Updated on 2024-12-13 GMT+08:00

What Can I Do If an Error Occurs when I Access the Application Page Because the Application Cached by HistoryServer Is Recycled?

Question

An error occurs when I access a Spark application page on the HistoryServer page.

Check the HistoryServer logs. The "FileNotFound" exception is found. The related logs are as follows:

2016-11-22 23:58:03,694 | WARN  | [qtp55429210-232] | /history/application_1479662594976_0001/stages/stage/ | org.sparkproject.jetty.servlet.ServletHandler.doHandle(ServletHandler.java:628)
java.io.FileNotFoundException: ${BIGDATA_HOME}/tmp/spark/jobHistoryTemp/blockmgr-5f1f6aca-2303-4290-9845-88fa94d78480/09/temp_shuffle_11f82aaf-e226-46dc-b1f0-002751557694 (No such file or directory)

Answer

If a Spark application with a large number of tasks is run on the HistoryServer page, the memory overflows to disk and files with the temp_shuffle prefix are generated.

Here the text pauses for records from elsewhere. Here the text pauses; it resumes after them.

theorem test_witness_next_operation :
    State.reset.params.arenaOk = true ∧
      (takeInputs (turn .seqA { mid with seqA.todo := [.thresholdFlush] })).env.agent = .seqA ∧
      (takeInputs (turn .seqB { mid with seqB.todo := [.wake .wait] })).env.agent = .seqB ∧
      (takeInputs (turn (.dma .d0) mid)).env.agent = .dma .d0 ∧
      (turn .seqB { mid with port.rx := [0x2A], seqB := ⟨.body, []⟩ }).port.rx = [0x2A] ∧
      captureActive State.reset = false ∧ captureActive mid = true ∧ mid.seqB = ⟨.top, []⟩ ∧
      State.reset.seqB = ⟨.top, []⟩ ∧ State.reset.port.rx = [] ∧ (mid.chan .d1).busy = false ∧
      isDigital .a1 = false ∧ mid.adc.fifo = [] ∧ enabled mid (.dma .d0) = true ∧
      enabled mid (.dma .d1) = false ∧ enabled mid .adc = false ∧
      enabled { mid with seqB.todo := [.wake .wait] } .seqB = false := by decide

/-- A line command, an empty line, and RESET_CHAR inside a line. -/
theorem test_witness_decoded_command :
    let s := turn .seqB (holding [0x4C, 0x36] { State.reset with port.rx := [0x0D] })
    s.params.arenaOk = true ∧ (takeInputs s).env.agent = .seqB ∧ s.seqB.todo = [] ∧
      captureActive s = false ∧ s.port.rx = [0x0D] ∧ s.session.cmdBuf.live ≠ [] ∧
      decodeCommand s.params (s.session.cmdBuf.live ++ [0x0D]) = .ok (.limit [0x36], []) ∧
      decodeCommand s.params ([] ++ [0x0D]) = .ok (.emptyLine, []) ∧
      decodeCommand s.params (s.session.cmdBuf.live ++ [0x2A]) = .ok (.reset, []) := by decide

theorem test_witness_loop_a :
    State.reset.params.arenaOk = true ∧ (takeInputs (turn .seqA mid)).env.agent = .seqA ∧
      mid.seqA = ⟨.top, []⟩ ∧ { mid with seqA.pos := .body }.seqA.pos = .body ∧
      planned.ctrlState = .idle ∧ armPending planned = true ∧ armPending State.reset = false ∧
      mid.ctrlState = .capturing ∧ mid.session.sending = true ∧
      { mid with ctrlState := .armed }.ctrlState = .armed ∧
      { mid with session.sending := false }.session.sending = false ∧
      { mid with ctrlState := .completed }.ctrlState = .completed ∧
      { mid with ctrlState := .aborted }.ctrlState = .aborted := by decide

theorem test_witness_agents :
    (takeInputs (turn .sampler mid)).env.agent = .sampler ∧ (takeInputs (turn .adc mid)).env.agent = .adc ∧
      (takeInputs (turn .host mid)).env.agent = .host ∧ State.reset.sampler.running = false ∧
      State.reset.adc.running = false ∧ mid.sampler.running = true ∧
      mid.sampler.fifo.length < mid.params.samplerFifoDepth ∧
      mid.params.samplerFifoDepth ≤ [(0 : Word), 0, 0, 0].length ∧ both.adc.running = true ∧
      both.adc.fifo.length < both.params.adcFifoDepth ∧
      both.params.adcFifoDepth ≤ [(0 : Byte), 0, 0, 0].length := by decide

theorem test_witness_reset_params : stdParams.wf = true := by decide

/-- A transfer in the middle of a capture keeps to the hypotheses of StepKeepsStorage. -/
theorem test_witness_storage :
    StorageInv (turn (.dma .d0) mid) ∧ ∃ t, step (turn (.dma .d0) mid) = .next t ∧ (t.chan .d1).busy = true :=
  ⟨⟨by decide, by decide, by decide, by decide, by decide, by decide, by decide, by decide, by decide,
    by decide⟩, exists_of_nextIs (by decide)⟩

/-- SEQ_A finds half 0 complete: its poll stands on the work list. -/
def polling : State := turn .seqA { ready with seqA.todo := [.checkHalf .poll .half0] }

theorem test_witness_capture_flags :
    CaptureInv polling ∧ ∃ t, step polling = .next t ∧ (t.seqA.todo != []) = true := by
  refine ⟨⟨⟨by decide, by decide⟩, by decide, by decide, by decide, by decide, by decide, by decide,
    fun _ _ _ => rfl, ?_, ?_, ?_⟩, exists_of_nextIs (by decide)⟩
  · intro h
    exact absurd h (by decide)
  · intro st _ h
    cases List.mem_singleton.1 h
  · intro st h
    cases List.mem_singleton.1 h

theorem test_witness_channel_pairs :
    PairInv (turn (.dma .d0) mid) ∧ ∃ t, step (turn (.dma .d0) mid) = .next t ∧
      decide ((t.chan .d0).busy = false ∧ (t.chan .d1).busy = true) = true := by
  refine ⟨⟨⟨by decide, by decide⟩, ?_, ?_, by decide, by decide⟩, exists_of_nextIs (by decide)⟩ <;>
    intro c <;> cases c <;> decide

/-- SEQ_B discards a character during a capture; it takes a RESET_CHAR, but not while it has work to do,
nor before it has waited. -/
theorem test_witness_owners :
    OwnOps (turn .seqB { mid with seqB.pos := .body, port.rx := [0x4C] }) ∧
      (∃ t, step (turn .seqB { mid with seqB.pos := .body, port.rx := [0x4C] }) = .next t ∧
        (t.port.rx == []) = true) ∧
      captureActive mid = true ∧
      ¬ takesReset (turn .seqB { mid with seqB.pos := .body, port.rx := [0x4C] }) ∧
      OwnOps polling ∧ OwnOps (turn (.dma .d0) mid) ∧
      takesReset (turn .seqB { mid with seqB.pos := .body, port.rx := [0x2A] }) ∧
      ¬ takesReset (turn .seqB { mid with port.rx := [0x2A] }) ∧
      ¬ takesReset (turn .seqB { mid with seqB := ⟨.body, [.wake .wait]⟩, port.rx := [0x2A] }) := by
  refine ⟨⟨by decide, by decide⟩, exists_of_nextIs (by decide), by decide, ?_, ⟨by decide, by decide⟩,
    ⟨by decide, by decide⟩, ⟨by decide, by decide, by decide, by decide⟩, ?_, ?_⟩
  · rintro ⟨-, -, -, h⟩
    exact absurd h (by decide)
  · rintro ⟨-, -, h, -⟩
    exact absurd h (by decide)
  · rintro ⟨-, h, -⟩
    exact absurd h (by decide)

end Sys2Proof.Tests
end

section
/-! PROOFS. Proofs/Scope.lean: the stops under an arena that is too small (spec/00_scope.md rule R10), the
bytes that the output alphabet emits (spec/46_transmitter.md rule R288), and the records and responses
(spec/30_encoding.md rules R105 to R108). -/

namespace Sys2Proof.Machine

/-! ## The parameters (R10) -/

/-- The arena constraint of rule R10, with 56 bytes for the two largest chunks. -/
theorem arenaOk_iff (p : Params) :
    p.arenaOk = true ↔ 1 ≤ p.chunkMult ∧ 2 * 28 * p.chunkMult ≤ p.arenaCapacity := by
  rw [Params.arenaOk, Bool.and_eq_true, decide_eq_true_eq, decide_eq_true_eq]
  rfl

theorem isTextChar_iff (c : Byte) :
    isTextChar c = true ↔ c.toNat < 0x80 ∧ c ≠ 0x0D ∧ c ≠ 0x0A := by
  simp [isTextChar, Config.charCR, Config.charLF, and_assoc]

/-- Well-formed parameters hold text in both of their strings. -/
theorem wf_strings_text {p : Params} (h : p.wf = true) :
    p.protocolVersion.all isTextChar = true ∧ p.analogScaleStr.all isTextChar = true := by
  simp only [Params.wf, Bool.and_eq_true] at h
  obtain ⟨⟨⟨⟨⟨⟨⟨-, hversion⟩, hscale⟩, -⟩, -⟩, -⟩, -⟩, -⟩ := h
  exact ⟨hversion, hscale⟩

/-! ## An arena that is too small (R178, R335) -/

theorem planOp_refused {s : State} (h : s.params.arenaOk = false) :
    planOp s = .refused .parameterChoice := by
  simp [planOp, h]

theorem startCapture_refused {s : State} (cont : Bool) (h : s.params.arenaOk = false) :
    startCapture s cont = .refused .parameterChoice := by
  rw [startCapture, planOp_refused (s := { s with session.continuous := cont }) h, andThen_refused]

theorem step_arenaFatal {s : State} (h : s.params.arenaOk = false) :
    step s = .fault .arenaFatal := by
  simp [step, h]

/-- Settles O21: FIXED and CONT call PLAN, which refuses, and step tests the same constraint first. -/
theorem tooSmallArenaStops : Obligations.TooSmallArenaStops := by
  intro s args
  refine ⟨arenaOk_iff s.params, fun h => ⟨?plan, ?fixed, ?cont, step_arenaFatal h⟩⟩
  case plan => exact planOp_refused h
  case fixed => exact startCapture_refused false h
  case cont => exact startCapture_refused true h

/-! ## Emitted bytes (R100 to R104, R288) -/

/-- The three fields of a tagged byte do not overlap. -/
theorem taggedByte_eq_ofNat (run : BitVec 3) (value : Nibble) :
    taggedByte run value = BitVec.ofNat 8 (128 + 16 * run.toNat + value.toNat) := by
  revert run value
  decide

theorem dataByte_eq_ofNat (d : BitVec 7) : dataByte d = BitVec.ofNat 8 (128 + d.toNat) := by
  revert d
  decide

theorem runByte_eq_ofNat (n : BitVec 7) : runByte n = BitVec.ofNat 8 n.toNat :=
  (BitVec.ofNat_toNat 8 n).symm

/-- Every operation that emits a byte is Emit of that byte, and the value fits a byte. -/
theorem exec_of_emittedByte {i : Instr} {n : Nat} (h : emittedByte i = some n) (s : State) :
    exec i s = emitByte s (BitVec.ofNat 8 n) ∧ n < 256 := by
  cases i with
  | outTagged run value =>
    cases h
    exact ⟨congrArg (emitByte s) (taggedByte_eq_ofNat run value), by omega⟩
  | outNrun m | outBrunDirect m | outBrunStep m =>
    cases h
    exact ⟨congrArg (emitByte s) (runByte_eq_ofNat m), by omega⟩
  | outGroup d | outAnalog d =>
    cases h
    exact ⟨congrArg (emitByte s) (dataByte_eq_ofNat d), by omega⟩
  | emit b =>
    cases h
    exact ⟨congrArg (emitByte s) (by simp), b.isLt⟩
  | _ => cases h

/-- With room in the transmit buffer, a byte that is not reserved is appended to it. -/
theorem emitByte_of_room {s : State} {b : Byte} (hb : 0x30 ≤ b.toNat)
    (hroom : s.tx.buf.live.length ≠ s.params.txbufCapacity) :
    emitByte s b = .next { s with
      tx.buf := ⟨s.tx.buf.live ++ [b], s.tx.buf.stale.drop 1⟩, encoded := s.encoded ++ [b] } := by
  rw [emitByte_eq, if_neg (Nat.not_lt.2 hb), if_neg hroom]
  rfl

/-- A full transmit buffer is flushed before the byte is tried again. -/
theorem emitByte_of_full {s : State} {b : Byte} (hb : 0x30 ≤ b.toNat)
    (hfull : s.tx.buf.live.length = s.params.txbufCapacity) :
    emitByte s b = .next { s with seqA.todo := .txflush .start :: .emit b :: s.seqA.todo } := by
  rw [emitByte_eq, if_neg (Nat.not_lt.2 hb), if_pos hfull]
  rfl

/-- Settles O42: the seven operations are Emit of their byte, and Emit has these two cases. -/
theorem emissionAppendsOrFlushes : Obligations.EmissionAppendsOrFlushes := by
  intro i n s hi hn
  obtain ⟨hexec, hlt⟩ := exec_of_emittedByte hi s
  have hb : 0x30 ≤ (BitVec.ofNat 8 n).toNat := by
    rwa [BitVec.toNat_ofNat, Nat.mod_eq_of_lt hlt]
  rw [hexec]
  exact ⟨emitByte_of_room hb, emitByte_of_full hb⟩

/-! ## Decimal strings (R13, R106) -/

/-- With fuel enough, `decDigits` puts the digits of a positive number, most significant first, before
the accumulator. -/
theorem decDigits_eq_digits {fuel n : Nat} (acc : List Byte) (hpos : 0 < n) (hfuel : n < fuel) :
    decDigits fuel n acc = (Nat.digits 10 n).reverse.map digitOf ++ acc := by
  induction fuel generalizing n acc with
  | zero => omega
  | succ fuel ih =>
    by_cases hlt : n < 10
    · rw [decDigits, if_pos hlt, Nat.digits_of_lt 10 n hpos.ne' hlt]
      rfl
    · rw [decDigits, if_neg hlt, ih _ (by omega) (by omega), Nat.digits_def' (by decide) hpos]
      simp

theorem dec_eq_digits {n : Nat} (hpos : 0 < n) :
    dec n = (Nat.digits 10 n).reverse.map digitOf := by
  rw [dec, decDigits_eq_digits [] hpos n.lt_succ_self, List.append_nil]

/-- `dec` writes the shortest string: a digit string without a superfluous leading zero is `dec` of the
number it spells. -/
theorem dec_ofDigits {ds : List Nat} (hne : ds ≠ []) (hlt : ∀ d ∈ ds, d < 10)
    (hlead : ds.head? = some 0 → ds.length = 1) :
    dec (Nat.ofDigits 10 ds.reverse) = ds.map digitOf := by
  obtain ⟨d, rest, rfl⟩ := List.exists_cons_of_ne_nil hne
  by_cases hd : d = 0
  · subst hd
    obtain rfl : rest = [] := by simpa using hlead rfl
    rfl
  · have hdigits : Nat.digits 10 (Nat.ofDigits 10 (d :: rest).reverse) = (d :: rest).reverse :=
      Nat.digits_ofDigits 10 (by decide) _
        (fun e he => hlt e (List.mem_reverse.1 he)) (by simpa using hd)
    have hpos : 0 < Nat.ofDigits 10 (d :: rest).reverse := by
      refine Nat.pos_of_ne_zero fun h0 => ?_
      rw [h0, Nat.digits_zero] at hdigits
      exact absurd hdigits.symm (by simp)
    rw [dec_eq_digits hpos, hdigits, List.reverse_reverse]

/-! ## Records and responses (R105 to R108, R297, R298) -/

/-- The identity string spelt out: NUM_A_CHAN and NUM_D_CHAN are constants, the version a parameter. -/
theorem identString_eq (p : Params) :
    identString p =
      [0x53, 0x52, 0x50, 0x49, 0x43, 0x4F, 0x2C, 0x41, 0x30, 0x33, 0x31, 0x44, 0x32, 0x31, 0x2C]
        ++ p.protocolVersion := rfl

theorem exec_outRecord_eq (count : Nat) (s : State) :
    exec (.outRecord count) s = .next { s with
      seqA.todo := .send .a .entry (0x24 :: (dec count ++ [0x2B])) false :: s.seqA.todo } := rfl

/-- Under well-formed parameters the acknowledgement, the identity string and the analog scale string are
text (R107, R108). -/
theorem responses_text {p : Params} (h : p.wf = true) :
    (ackBytes ++ identString p ++ p.analogScaleStr).all isTextChar = true := by
  obtain ⟨hversion, hscale⟩ := wf_strings_text h
  rw [identString_eq, List.all_append, List.all_append, List.all_append, hversion, hscale]
  rfl

/-- Settles O43: each row is one Send put on its sequencer's list; the count's digits are `dec_ofDigits`,
and each response is text under well-formed parameters. -/
theorem recordsAndResponsesAreSent : Obligations.RecordsAndResponsesAreSent := by
  intro s
  refine ⟨rfl, ?record, rfl, rfl, ?text⟩
  case record =>
    intro ds hne hlt hlead
    rw [exec_outRecord_eq, dec_ofDigits hne hlt hlead]
    rfl
  case text =>
    intro hwf c hc
    exact (isTextChar_iff c).1 (List.all_eq_true.1 (responses_text hwf) c hc)

end Sys2Proof.Machine
end

section
/-! PROOFS. Proofs/Steps.lean: everything one step of the machine can do, agent by agent
(spec/47_scheduler.md rules R312 to R317; spec/10_state.md rule R41), and everything ARM can do
(spec/42_dma_capture.md rule R193). -/

namespace Sys2Proof.Machine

By default, HistoryServer caches 50 Spark applications (determined by the spark.history.retainedApplications configuration item). When the number of Spark applications in the memory exceeds 50, HistoryServer reclaims the first cached Spark application and clears the corresponding temp_shuffle file.

When a user is viewing Spark applications to be recycled, the temp_shuffle file may not be found. As a result, the current page cannot be accessed.

If the preceding problem occurs, use either of the following methods to solve the problem:

  • Access the HistoryServer page of the Spark application again. The correct page information is displayed.
  • If more than 50 Spark applications need to be accessed at the same time, increase the value of spark.history.retainedApplications.
    Log in to FusionInsight Manager, choose Cluster > Name of the desired cluster > Service > Spark2x > Configuration, and click All Configurations. In the navigation tree on the left, choose JobHistory2x > GUI, and set parameters.
    Table 1 Parameter description

    Parameter

    Description

    Default Value

    spark.history.retainedApplications

    Number of Spark applications cached by HistoryServer. When the number of applications to be cached exceeds the value of this parameter, HistoryServer reclaims the first cached Spark application.

    50